Explanatory variable = independent variable = predictor variable = X
What are outcome variables?
Outcome variable = dependent variable = response variable = X
What is the difference between the manipulation of variables in experimental and observational studies?
Experimental = explanatory variable is manipulated before response variable is measured
Observational = variables are observed as they naturally exist (not controlled)
What does the group_by() function do?
Creates a grouping in the dataframe
Subsequent functions will be computed on each group
Why do we combine the group_by() and summarise() functions?
To reduce a variable into a summary value for each group in a grouping variable
How can we input group_by() and summarise() into R?
data %>%
group_by(grouping variable) %>%
summarise(
summary_value = …
)
How do we map something on a plot e.g. the colour, to something in the data e.g. a variable?

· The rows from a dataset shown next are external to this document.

/-- R159: CLR_OVF clears `OVF` when it is applied, and writes nothing else; a CLR_OVF written to a full FIFO
is itself dropped; the rule's word and example, a drop before and a drop after the flag is cleared. -/
def Obligations.ClearOverflowClearsTheFlag : Prop :=
  (∀ s : State, ∃ t, exec .clrOvf s = .next t ∧ t = { s with ovf := t.ovf } ∧ t.ovf = false) ∧
  (∀ w : CmdWord, decode w = .instr .clrOvf ↔ w = 0xB000) ∧
  (∀ s : State, s.config.cmdFifoDepth ≤ s.fifoCount →
    (cmdWrite 0xB000 s).fifo = s.fifo ∧ (cmdWrite 0xB000 s).ovf = true) ∧
  (runOps (List.replicate 17 (PortOp.cmdWrite 0x0000) ++
      [PortOp.tick, .cmdWrite 0xB000, .tick, .statusRead]) State.reset).map Prod.fst =
    some [.sample 0, .sample 0, .status 0x00000000] ∧
  (runOps ([PortOp.cmdWrite 0xB000] ++ List.replicate 16 (PortOp.cmdWrite 0x0000) ++
      [PortOp.statusRead, .tick, .statusRead]) State.reset).map Prod.fst =
    some [.status 0x00000110, .sample 0, .status 0x00000000] ∧
  (runOps ([PortOp.cmdWrite 0xB000, .tick] ++ List.replicate 17 (PortOp.cmdWrite 0x0000) ++
      [PortOp.statusRead]) State.reset).map Prod.fst = some [.sample 0, .status 0x00000110]

/-- The frame of every command (R22 "written by", R29, R30, R36, R40, R162): a register, a flag or a slot
that differs afterwards is one the command is named to write. -/
def Obligations.CommandsWriteOnlyTheirRegisters : Prop :=
  ∀ (i : Instr) (s t : State), exec i s = .next t →
    (t.octave ≠ s.octave → i = .octUp ∨ i = .octDown) ∧
    (t.wave ≠ s.wave → i = .waveCycle) ∧
    (t.filtEn ≠ s.filtEn → i = .filtToggle) ∧
    (t.cutoff ≠ s.cutoff → i = .cutUp ∨ i = .cutDown) ∧
    (t.resIdx ≠ s.resIdx → i = .resUp ∨ i = .resDown) ∧
    (t.ovf ≠ s.ovf → i = .clrOvf ∧ t.ovf = false) ∧
    (∀ k, t.voices[k]? ≠ s.voices[k]? →
      (∃ slot note, i = .noteOn slot note ∧ slot.toNat = k) ∨ ∃ slot, i = .noteOff slot ∧ slot.toNat = k) ∧
    t.voices.length = s.voices.length ∧ t.config = s.config ∧ t.fifo = s.fifo ∧
    t.resetDone = s.resetDone ∧ t.pending = s.pending ∧ t.output = s.output

/-- Repeating a step command saturates its register at the bound and never wraps (R23, R26, R27, R162). -/
def Obligations.RepeatedStepsSaturate : Prop :=
  ∀ (n : Nat) (s : State), s.Legal →
    (∃ t, drainWords (List.replicate n 0x3000) s = .next t ∧ t.octave.toNat = min (s.octave.toNat + n) 6) ∧
    (∃ t, drainWords (List.replicate n 0x4000) s = .next t ∧ t.octave.toNat = s.octave.toNat - n) ∧
    (∃ t, drainWords (List.replicate n 0x7000) s = .next t ∧
      t.cutoff.toNat = min (s.cutoff.toNat + 100 * n) 5000) ∧
    (∃ t, drainWords (List.replicate n 0x8000) s = .next t ∧
      t.cutoff.toNat = max (s.cutoff.toNat - 100 * n) 100) ∧
    (∃ t, drainWords (List.replicate n 0x9000) s = .next t ∧ t.resIdx.toNat = min (s.resIdx.toNat + n) 15) ∧
    (∃ t, drainWords (List.replicate n 0xA000) s = .next t ∧ t.resIdx.toNat = s.resIdx.toNat - n)

/-! ### The step, the TICK and the mixer -/

/-- A step runs the decoded command (R161, R181): when the sink's TICK is next and the oldest word of the
FIFO decodes to `i`, the step is the rest of the TICK from the state `exec i` answers; a RESERVED word is
passed over; with an empty FIFO the sample is produced. The fourth clause is THE MODEL'S CHOICE (log 2 and
log 18; no rule of the spec places a word): a word placed by `withFetchWord` runs alone, before the sample. -/
def Obligations.StepRunsTheDecodedCommand : Prop :=
  (∀ (s t : State) (i : Instr) (w : CmdWord) (ws : List CmdWord) (rest : List PortOp), s.Ready →
    s.pending = .tick :: rest → s.fifo = w :: ws → decode w = .instr i →
    exec i ((s.setPending rest).setFifo ws) = .next t → step s = tick t) ∧
  (∀ (s : State) (w : CmdWord) (ws : List CmdWord) (rest : List PortOp), s.Ready →
    s.pending = .tick :: rest → s.fifo = w :: ws → decode w = .reserved w →
    step s = tick ((s.setPending rest).setFifo ws)) ∧
  (∀ (s : State) (rest : List PortOp), s.Ready → s.pending = .tick :: rest → s.fifo = [] →
    step s = .next (produceSample (s.setPending rest))) ∧
  (∀ (s t : State) (i : Instr) (w : Nat), s.Ready → decodeTableWord 16 w = some i →
    exec i (s.setFifo []) = .next t → step (s.withFetchWord 16 w) = .next (produceSample t))

/-- R181: a TICK applies every accepted word, oldest first, each complete before the next; then evaluates
every sounding slot with the registers as they now stand, taking the sample before the phase advances;
and emits the clamped sum. Idle slots and all other state stay as the commands left them. The rule's example. -/
def Obligations.TickAppliesEvaluatesAndMixes : Prop :=
  (∀ s : State, drainWords [] s = .next s) ∧
  (∀ (w : CmdWord) (ws : List CmdWord) (s u : State), applyWord w (s.setFifo ws) = .next u →
    drainWords (w :: ws) s = drainWords ws u) ∧
  (∀ (s : State) (rest : List PortOp), s.Ready → s.pending = .tick :: rest →
    ∃ u t, drainWords s.fifo (s.setPending rest) = .next u ∧ step s = .next t ∧
      t = { u with voices := t.voices, output := t.output } ∧ t.fifo = [] ∧
      t.voices.length = u.voices.length ∧
      let c : Coefficients :=
        { f := 2 * sinU (BitVec.ofNat 32 (u.cutoff.toNat * 2 ^ 31 / u.config.fs))
          qd := (16 - (u.resIdx.toNat : Int)) * 2 ^ 21 }
      let x : Voice → Int := fun v => osc v.p u.wave
      let r : Voice → SvfResult := fun v => svf (x v) v.l.toInt v.b.toInt c
      let y : Voice → Int := fun v => if u.filtEn = true then (r v).y else x v
      (∃ out : Word32, t.output = .sample out ∧
        out.toInt = max (-16777216) (min 16777216 ((u.voices.filter (·.active)).map y).sum)) ∧
      (∀ (k : Nat) (v : Voice), u.voices[k]? = some v →
        (v.active = false → t.voices[k]? = some v) ∧
        (v.active = true → t.voices[k]? = some { v with
          p := BitVec.ofNat 32 (v.p.toNat + freqRom u.config.fs v.voct.toNat v.note.toNat)
          l := if u.filtEn = true then BitVec.ofInt 32 (r v).l else v.l
          b := if u.filtEn = true then BitVec.ofInt 32 (r v).b else v.b }))) ∧
  (runOps [.cmdWrite 0x1009, .tick, .tick, .tick, .tick] State.reset).map Prod.fst =
    some [.sample 0, .sample 1051060, .sample 2097989, .sample 3136679]

/-- R59: an accepted word is applied by the next TICK, once, after every word accepted before it; a word
dropped because the FIFO was full is never applied; a RESET discards the words not yet applied. -/
def Obligations.AcceptedWordsAreAppliedInOrder : Prop :=
  (∀ (s : State) (w : CmdWord) (rest : List PortOp), s.Ready →
    s.fifoCount < s.config.cmdFifoDepth → s.pending = .cmdWrite w :: .tick :: rest →
    ∃ u v, drainWords s.fifo (s.setPending rest) = .next u ∧ applyWord w u = .next v ∧
      Host.Core.run core 2 s = .next (produceSample v)) ∧
  (∀ (s : State) (w : CmdWord) (rest : List PortOp), s.Ready →
    s.config.cmdFifoDepth ≤ s.fifoCount → s.pending = .cmdWrite w :: .tick :: rest →
    ∃ u, drainWords s.fifo ((raiseOvf s).setPending rest) = .next u ∧
      Host.Core.run core 2 s = .next (produceSample u)) ∧
  (∀ (s : State) (w : CmdWord) (rest : List PortOp), s.Ready →
    s.pending = .cmdWrite w :: .reset :: .tick :: rest →
    Host.Core.run core 3 s = .next (((State.resetValues s.config).setPending rest).setOutput (.sample 0)))

/-- R181 (d), R182, R183: the order of the slots does not change the sample. -/
def Obligations.SlotOrderDoesNotChangeTheSample : Prop :=
  ∀ (s : State) (vs : List Voice) (rest : List PortOp), s.Ready → s.pending = .tick :: rest →
    s.fifo = [] → s.voices.Perm vs →
    ∃ t t', step s = .next t ∧ step (s.setVoices vs) = .next t' ∧ t'.output = t.output ∧
      t.voices.Perm t'.voices

/-- R185: the sample of every TICK is a word in `[-16777216, 16777216]`. -/
def Obligations.EverySampleIsWithinFullScale : Prop :=
  ∀ (s : State) (rest : List PortOp), s.Ready → s.pending = .tick :: rest →
    ∃ t out, step s = .next t ∧ t.output = .sample out ∧ -16777216 ≤ out.toInt ∧ out.toInt ≤ 16777216

/-- R184: every contribution fits 32 signed bits and the sum of the slots of a block in operation, at every
point of the loop over them, is at most `2^35` in magnitude and fits 37 signed bits. -/
def Obligations.MixAccumulatorNeverOverflows : Prop :=
  ∀ s : State, s.Ready →
    (∀ v : Voice, -(2 ^ 31) ≤ laneSample (laneInputs s) v ∧ laneSample (laneInputs s) v ≤ 2 ^ 31 - 1) ∧
      ∀ k : Nat, |mixSum (laneInputs s) (s.voices.take k)| ≤ 2 ^ 35 ∧
        -(2 ^ 36) ≤ mixSum (laneInputs s) (s.voices.take k) ∧
        mixSum (laneInputs s) (s.voices.take k) ≤ 2 ^ 36 - 1

/-- R186 and, for `ALL_OFF`, R81 and R223: with no sounding voice the sample is exactly 0; a TICK that
applies `ALL_OFF` leaves no voice sounding, returns 0 and keeps the settings. -/
def Obligations.SilenceIsExactlyZero : Prop :=
  (∀ (s : State) (rest : List PortOp), s.Ready → s.pending = .tick :: rest →
    (∀ u, drainWords s.fifo (s.setPending rest) = .next u → u.Silent) →
    ∃ t, step s = .next t ∧ t.output = .sample 0 ∧ t.Silent) ∧
  (∀ (s : State) (rest : List PortOp), s.Ready → s.pending = .tick :: rest →
    s.fifo.map PortOp.cmdWrite = AsmLine.allOff.expand s.config →
    ∃ t, step s = .next t ∧ t.output = .sample 0 ∧ t.Silent ∧ t.octave = s.octave ∧ t.wave = s.wave ∧
      t.filtEn = s.filtEn ∧ t.cutoff = s.cutoff ∧ t.resIdx = s.resIdx ∧ t.ovf = s.ovf)

/-- R112 with R109 and R182: over any number of TICKs, the k-th sample (k = 0 for the next TICK) of a voice
that sounds alone and unfiltered is exactly `OSC` at its phase plus `k` tuning words, modulo `2^32`. -/
def Obligations.SoloVoicePlaysItsWaveform : Prop :=
  ∀ (s : State) (i k : Nat) (v : Voice) (rest : List PortOp), s.Ready → s.fifo = [] →
    s.pending = List.replicate (k + 1) .tick ++ rest → s.filtEn = false →
    s.voices[i]? = some v → v.active = true →
    (∀ (j : Nat) (u : Voice), s.voices[j]? = some u → u.active = true → j = i) →
    ∃ t, Host.Core.run core (k + 1) s = .next t ∧ t.pending = rest ∧
      t.output = .sample (BitVec.ofInt 32
        (osc (BitVec.ofNat 32 (v.p.toNat + k * freqRom s.config.fs v.voct.toNat v.note.toNat)) s.wave)) ∧
      t.voices[i]? = some { v with
        p := BitVec.ofNat 32 (v.p.toNat + (k + 1) * freqRom s.config.fs v.voct.toNat v.note.toNat) }

/-- R187: `produce_block(n)` is n TICKs, from a block in operation it completes, and it returns n samples. -/
def Obligations.BlocksHaveOneSamplePerTick : Prop :=
  ∀ (n : Nat) (s : State) (rest : List PortOp), s.Ready → s.pending = List.replicate n .tick ++ rest →
    ∃ (out : List PortOutput) (t : State), produceBlock n (s.setPending rest) = some (out, t) ∧
      Host.Core.run core n s = .next t ∧ out.length = n ∧ ∀ o ∈ out, ∃ x, o = .sample x

/-! ### Oscillator, tuning words and filter -/

/-- R104: between ROM entries `i` and `i + 1` (entry 1023 toward entry 0) the sine is interpolated with a
floor shift, and lies between the two. -/
def Obligations.SineInterpolatesTheRom : Prop :=
  ∀ i frac : Nat, i < 1024 → frac < 2 ^ 22 →
    let a := sinRom i
    let b := sinRom ((i + 1) % 1024)
    let y := sinU (BitVec.ofNat 32 (i * 2 ^ 22 + frac))
    y = a + ⌊((b - a) * (frac : Int) : ℚ) / 2 ^ 22⌋ ∧ min a b ≤ y ∧ y ≤ max a b

/-- R109: no waveform leaves `[-ONE, ONE]`. -/
def Obligations.OscillatorStaysWithinFullScale : Prop :=
  ∀ (p : Word32) (w : Waveform), -16777216 ≤ osc p w ∧ osc p w ≤ 16777216

/-- R106, R107: the square is CRAB's square exactly, and the saw is CRAB's ramp rounded toward minus
infinity, for every phase; the examples of both rules. -/
def Obligations.SquareAndSawFollowTheReference : Prop :=
  (∀ p : Word32, (osc p .square : ℚ) = 2 ^ 24 * (if (p.toNat : ℚ) / 2 ^ 32 < 1 / 2 then 1 else -1)) ∧
  (∀ p : Word32, osc p .saw = ⌊(2 : ℚ) ^ 24 * (2 * ((p.toNat : ℚ) / 2 ^ 32) - 1)⌋) ∧
  osc 0x7FFFFFFF .square = 16777216 ∧ osc 0x80000000 .square = -16777216 ∧
  osc 0 .saw = -16777216 ∧ osc 0x80000000 .saw = 0 ∧ osc 0xFFFFFFFF .saw = 16777215

/-- The consequences R102 draws for the listing of R103: its zeros, its peaks and its two symmetries. -/
def Obligations.SineRomIsSymmetric : Prop :=
  sinRom 0 = 0 ∧ sinRom 512 = 0 ∧ sinRom 256 = 16777216 ∧ sinRom 768 = -16777216 ∧
    ∀ i ∈ List.range 1024, sinRom ((1024 - i) % 1024) = -sinRom i ∧
      sinRom ((1024 + 512 - i) % 1024) = sinRom i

ggplot(data = dataframe, aes(x = variable 1, col = group in variable)) +
geom_density()
How can we split one plot up using facet_wrap to create separate graphs for each set of values/groups in a variable?
ggplot(data = dataframe, aes(x = variable)) +
geom_histogram() +
face_wrap(~variable/group)
What is the most easily interpreted visualisation of the relationship between two numeric variables?
Scatterplot
What is covariance, and what can it express?
A measure of how two numeric variables vary together
Can express the directional relationship
What are two ways of using the cov() function to calculate covariance?
Use $ to pull out variables from the datset e.g.
cov(dataframe$variableX, dataframe$variableY)
or
Specify dataframe and use %>% + call cov() inside
data %>%
summarise(
mean_variableX = mean(variableX)
mean_variableY = mean(vaariableY),
cov_variableXY = cov(variableX, variableY)
)
How can we summarise one categorical variable using the table function?
table(dataframe$categorical variable)
or
data %>%
count(categorical variable)
What is a two-way table?
A table with each variable on either dimension
How can we create a two-way table for two categorical variables in R?
table(dataframe$variable1, dataframe$variable2)
How can we create a proportion table for two categorial variables in R?
dataframe %>%
select(variableX, variableY) %>%
table() %>%
prop.table() for total proportions
prop.table(margin = 1) for proportions of each row
prop.table(margin = 2) for proportions of each column
How can we make a mosaic plot to visualise a contingency table of two categorical variables in R?
dataframe %>%
select(variable X, variable Y) %>%
table() %>%
or prop.table(margin = 1) %>%
or prop.table(margin = 2) %>%
plot()